For a simple illustration, see link 3, http://www.educationalelectronicsusa.com/c/fuels-VIII.htm

Thanks.

 
 

Sun 28 Feb 2010 - 4:16 pm UTC

Comment

myoarin
User

I hope Kutibah likes that answer, because I like to see questions answereed.

BUT by definition
"A flame (from Latin flamma) is the visible (light-emitting) gaseous part of a fire."  (wikipedia article "flame")

Or this::
Definitions of flame on the Web:
fire: the process of combustion of inflammable materials producing heat and light and (often) smoke.

And then the definition of black:
Definitions of black on the Web:
being of the achromatic color of maximum darkness; having little or no hue owing to absorption of almost all incident light;

A flame is by definition visible light, whatever its color, but black is the is the absorbtion of light, quite the opposite.

Perhaps  - I don't know -  a source of heat could emit "black light,"  UV-light, but "black light" is a misnomer.  Because it can't be seen, it is not black but rather invisible to the human eye.

But if you like that information, you can give credit to Leader for inspiring a rebuttal.

Regards, Myoarin

 

Sun 28 Feb 2010 - 6:46 pm UTC

Comment

leader
Former Researcher

Thanks Myoarin for constructive feedback.
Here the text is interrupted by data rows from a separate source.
-- ==== Sys2Proof/Machine/SchedOps.lean ====
section
/-! DEFINITION. The meanings of the scheduling instructions: barriers (R371, R372, R460), YIELD and PRIO (R361, R362,
R367), IDEM regions (R374, R451), QPOST (R375, R470), and EXIT (R33, R145). -/

namespace Sys2Proof.Machine

/-! ## Priority classes (R361, R371) -/

/-- The groups that a gang waits on at BARW or BARS: its team's lead keeps the waiting words, and a BARS that is held at
issue while an earlier arrival is open. -/
def State.waitsOn (s : State) (g : Gang) : List Nat :=
  match s.gang? (g.mates.headD 0) with
  | none => []
  | some lead =>
    (lead.fetched.filter fun f =>
      kindOf f.word == 0#2 &&
        ((lead.waitsAt f.part f.pc && (opcOf f.word == 0xE9#8 || opcOf f.word == 0xEA#8))
          || (f.merged && opcOf f.word == 0xEA#8
            && decide (s.phase lead.launch (fieldOf f.word 0 8) < Tab.at lead.arr 0 (fieldOf f.word 0 8))))).map
        fun f => fieldOf f.word 0 8

/-- Whether a gang is an unarrived member of a group (R371). -/
def State.unarrived (s : State) (k n : Nat) (grp : Group) : Bool :=
  match s.gang? k with
  | some g => g.alive && grp.members.contains g.desig && decide (Tab.at g.arr 0 n = s.phase g.launch n)
  | none => false

/-- The class that a gang inherits, given the class that each group of its launch passes on. -/
def State.inherits (s : State) (l : Launch) (cls : List Nat) (k : Nat) : Nat :=
  ((indexFrom 0 l.groups).filter fun ig => s.unarrived k ig.1 ig.2).foldl (fun m ig => max m (cls.getD ig.1 0)) 0

/-- One more round of inheritance: a group passes on the highest effective class of the gangs that wait on it. -/
def State.classRound (s : State) (l : Launch) (cls : List Nat) : List Nat :=
  (indexFrom 0 l.groups).map fun ig =>
    (l.gangs.map (·.2)).foldl (fun m k =>
      match s.gang? k with
      | some g =>
        if g.alive && ig.2.members.contains g.desig && (s.waitsOn g).contains ig.1 then max m (max g.ownNow (s.inherits l cls k))
        else m
      | none => m) 0

/-- The classes that the groups of a launch pass on: as many rounds as there are groups reach them all. -/
def State.groupClasses (s : State) (l : Launch) : List Nat :=
  (List.range (l.groups.length + 1)).foldl (fun cls _ => s.classRound l cls) (l.groups.map fun _ => 0)

/-- The class that a gang inherits (R371). -/
def State.inherited (s : State) (k : Nat) : Nat :=
  match (s.gang? k).bind fun g => s.launch? g.launch with
  | some l => s.inherits l (s.groupClasses l) k
  | none => 0

/-- EFF of a gang (R361): OWN counts from the gang's next clause on (R362). -/
def State.effClass (s : State) (k : Nat) : Nat := max ((s.gang? k).elim 0 (·.ownNow)) (s.inherited k)

/-- GANGPRIO (R361). -/
def State.gangprio (s : State) (k : Nat) : Word64 :=
  match s.gang? k with
  | none => 0#64
  | some g =>
    BitVec.ofNat 64 (g.qpri % 8 * 1024 + (if g.own < s.inherited k then 512 else 0) + s.effClass k % 8 * 64 + g.own % 8 * 8
      + g.base % 8)

/-! ## Barriers (R372, R460) -/

/-- The group of a gang's launch by number. -/
def State.group? (s : State) (x : Seat) (g : Nat) : Option Group := (s.launch? x.g.launch).bind fun l => l.groups[g]?

/-- What the group number of a barrier instruction meets. -/
def State.barFlaw (s : State) (x : Seat) (g : Nat) : Option Flaw :=
  match s.group? x g with
  | none => some (flaw 0x09 1 x.act (BitVec.ofNat 64 g))
  | some grp =>
    if !grp.members.contains x.g.desig then some (flaw 0x09 2 x.act (BitVec.ofNat 64 g))
    else if !grp.bar then some (flaw 0x09 3 x.act (BitVec.ofNat 64 g))
    else none

/-- The arrival count of a seat on a group. -/
def Seat.arrivals (x : Seat) (g : Nat) : Nat := Tab.at x.g.arr 0 g
/-- The phase count of a group as a seat sees it. -/
def State.phaseFor (s : State) (x : Seat) (g : Nat) : Nat := s.phase x.g.launch g

/-- A member arrives: its count rises and its release waits for its gate (R268). -/
def State.arrive (s : State) (x : Seat) (g tok : Nat) : State :=
  (s.updGang x.key fun y => { y with arr := Tab.upd y.arr 0 g (· + 1) }).putRel x (.barrier g) [] (s.openEntries x.key) none tok

/-- BARV (R372): an arrival. -/
def execBarv (g : BitVec 8) (tok : BitVec 3) (s : State) : Next :=
  seatWord (.barv g tok) (fun x t =>
    match t.barFlaw x g.toNat with
    | some f => .trap f
    | none =>
      if !t.rejoined then .wait State.waitRegang
      else if t.phaseFor x g.toNat < x.arrivals g.toNat then stall
      else .ok (t.arrive x g.toNat tok.toNat) {}) s

/-- A member passes its wait (R269, R270). -/
def State.passBarrier (s : State) (x : Seat) (g : Nat) : State := s.acquire x.key (.barrier x.g.launch g)

/-- BARW (R372): a wait. -/
def execBarw (g : BitVec 8) (s : State) : Next :=
  seatWord (.barw g) (fun x t =>
    match t.barFlaw x g.toNat with
    | some f => .trap f
    | none =>
      if x.arrivals g.toNat ≤ t.phaseFor x g.toNat then .ok (t.passBarrier x g.toNat) {}
      else .wait fun s => s.holdWord true false) s

/-- Whether the unit has arrived at its BARS already: it waits at the word. -/
def State.hasArrived (s : State) : Bool :=
  (s.gang? s.cur.key).elim false fun g => g.waitsAt s.cur.part s.cur.pc

/-- All members of the unit arrive and then wait at the word. -/
def State.arriveAll (s : State) (g : Nat) : State :=
  ((s.seats 0).foldl (fun s x => (s.arrive x g 0).endIdem x.key) s).holdWord true true

/-- BARS (R372): an arrival, then a wait. -/
def execBars (g : BitVec 8) (s : State) : Next :=
  seatWord (.bars g) (fun x t =>
    match t.barFlaw x g.toNat with
    | some f => .trap f
    | none =>
      if t.hasArrived then
        if x.arrivals g.toNat ≤ t.phaseFor x g.toNat then .ok (t.passBarrier x g.toNat) {}
        else .wait fun s => s.holdWord true true
      else if !t.rejoined then .wait State.waitRegang
      else if (t.seats 0).any (fun y => decide (t.phaseFor y g.toNat < y.arrivals g.toNat)) then
        .wait fun s => s.holdWord false true
      else .wait fun s => s.arriveAll g.toNat) s

/-- The members of a group that have not arrived. -/
def State.countUnarrived (s : State) (launch n : Nat) (grp : Group) : Nat :=
  match s.launch? launch with
  | none => 0
  | some l => (grp.members.filter fun d => (l.keyOf? d).any fun k => s.unarrived k n grp).length

/-- BARQ (R372). -/
def execBarq (vd : VNum) (g : BitVec 8) (s : State) : Next :=
  seatWord (.barq vd g) (fun x t =>
    match t.barFlaw x g.toNat, t.group? x g.toNat with
    | some f, _ => .trap f
    | none, none => .ok t {}
    | none, some grp =>
      let p := t.phaseFor x g.toNat
      let v := t.countUnarrived x.g.launch g.toNat grp % 2 ^ 24 * 2 ^ 40 + p % 2 ^ 24 * 65536
        + (if p < x.arrivals g.toNat then 32768 else 0) + grp.span % 4 * 256 + grp.wire % 64
      .ok t { outs := x.give (outWord vd.toNat (BitVec.ofNat 64 v)) }) s

/-! ## YIELD and PRIO -/

/-- A gang offers its place (R367). -/
def offerPlace (i : Instr) (when_ : Core → Bool) (s : State) : Next :=
  seatWord i (fun x t =>
    .ok (if when_ (t.core (coreOf x.key)) then t.updGang x.key fun g => { g with offer := true } else t) {}) s

/-- YIELD (R367). -/
def execYield (s : State) : Next := offerPlace .yield (fun _ => true) s

/-- YIELD.BAL (R367). -/
def execYieldBal (s : State) : Next := offerPlace .yieldBal Core.high s

/-- PRIO.SET (R362). -/
def execPrioSet (k : BitVec 3) (s : State) : Next :=
  seatWord (.prioSet k) (fun x t => .ok (t.updGang x.key fun g => { g with own := min k.toNat g.qpri }) {}) s

/-- PRIO.RESTORE (R362). -/
def execPrioRestore (s : State) : Next :=
  seatWord .prioRestore (fun x t => .ok (t.updGang x.key fun g => { g with own := g.base }) {}) s

/-! ## IDEM regions (R374) -/

/-- The registers that a region keeps: V0 to V(16k−1). -/
def Gang.keptRegs (g : Gang) (k : Nat) : Tab VReg := g.regs.filter fun r => decide (r.1 < 16 * k)

/-- IDEM.BEGIN (R374, R451): the entry must be a clause header; a restart at another word traps there (R454). -/
def execIdemBegin (keep : BitVec 8) (disp : BitVec 32) (s : State) : Next :=
  seatWord (.idemBegin keep disp) (fun x t =>
    if !t.united t.cur.key then .trap (flaw 0x01 7 x.act)
    else
      .ok (t.updGang x.key fun g =>
        { g with idem := some ⟨dispTarget t.cur.pc disp, keep.toNat, g.live, g.keptRegs keep.toNat, g.hregs⟩ }) {}) s

/-- IDEM.END (R374): the issue of the word ends the region. -/
def execIdemEnd (s : State) : Next := seatWord .idemEnd (fun _ t => .ok t {}) s

/-! ## QPOST (R375, R470) -/

/-- QPOST: checked, then an entry with no pieces. -/
def execQpost (vq : VNum) (hnd : HNum) (disp : BitVec 12) (stream : BitVec 4) (tok : BitVec 3) (s : State) : Next :=
  let i : Instr := .qpost vq hnd disp stream tok
  onceWord i (fun x t =>
    let queue := (x.g.pairAt vq.toNat x.low0).toNat % 65536
    let src := laneAddr x.g ⟨hnd, none, disp⟩ 16 x.low0
    let acc : Acc := ⟨x.low0, src, 64, false, true, 1, false⟩
    match t.accFlaw x [acc] with
    | some f => .trap { f with lanes := x.act }
    | none =>
      if fieldOf (t.queue queue).w1 0 5 != t.partOf x.g then .trap (flaw 0x0E 1 x.act (BitVec.ofNat 64 queue) src)
      else if offOf src % 64 != 0 then .trap (flaw 0x0E 2 x.act (BitVec.ofNat 64 queue) src)
      else
        let e := { t.newEntry i x with
          vals := [(0, [intImg (BitVec.ofNat 32 queue)])]
          addrs := [(0, src)]
          maps := match t.hnd? x.key src with
            | some h => [(hndOf src, h)]
            | none => [] }
        .ok (t.putStore x stream.toNat tok.toNat e) {}) s

/-! ## EXIT (R33, R145) -/

/-- Lanes exit; the results pending for slices left without a live lane have no window to keep (R105). -/
def Gang.kill (g : Gang) (lanes : Mask) : Gang :=
  let fate := fun (l : Nat × Life) => if inMask lanes l.1 && l.2 == .live then Life.exited else l.2
  let g := { g with life := (indexFrom 0 g.life).map fate }
  { g with pend := g.pend.map fun p =>
      { p with win := (indexFrom 0 p.win).map fun kw => if (g.live &&& sliceMask kw.1) == 0#32 then 0 else kw.2 } }

/-- A gang whose last lane has exited retires: its release waits for its gate (R270), and its team's last retirement
gives up what the team claims once all its outstanding operations have completed (R301). -/
def State.retire (s : State) (x : Seat) : State :=
  let s := s.putRel x .retire [] (s.openEntries x.key) none 0
  let c := s.core (coreOf x.key)
  let lead := s.leadOf x.key
  let held := c.heldBy lead
  if s.teamDead x.key && (held.slots != 0#32 || held.tiles != 0#8 || c.claims.any (fun q => s.sameTeam q.gang x.key)) then
    let all : Names := ⟨BitVec.allOnes 32, BitVec.allOnes 8⟩
    s.updCore (coreOf x.key) fun c =>
      { c with orels := c.orels ++ [⟨lead, all.slots, all.tiles, 0, (s.teamOps lead).map (·.1)⟩] }
  else s

/-- EXIT (R145). -/
def execExit (mk : MNum) (s : State) : Next :=
  seatWord (.exit mk) (fun x t =>
    let high := (t.core (coreOf x.key)).high
    let t := t.updGang x.key fun g =>
      let offer := g.offer || g.offersLeaving x.act high
      { (g.kill x.act).flush t.tick with offer := offer }
    let dead := (t.gang? x.key).elim false fun g => !g.alive
    .ok (if dead then t.retire x else t) {}) s

end Sys2Proof.Machine
end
This is precisely why I have mentioned that the 'black' that we see in candle is not the color of the emitting light but a burning substance (residue OR wax).

 

Sun 28 Feb 2010 - 8:42 pm UTC

Uclue Researcher Comment

Roger Browne
Researcher

It all depends what you mean by "black", of course. Usually when we say something is black, we mean that it reflects no light.

But flames emit light rather than reflecting it. I think it's reasonable to say (colloquially) that if you have a flame in a dark room, and you can't see the flame, then that flame is black.

In leader's fourth reference the figure of 425 degrees Celsius is given as the cutoff temperature below which a flame won't emit visible light. There are substances which can burn below 425 C. If the heat is conducted away from such a combustion fast enough that the temperature won't rise above 425 C, I think we could say that the flame was black (although I'd prefer to describe it as "invisible").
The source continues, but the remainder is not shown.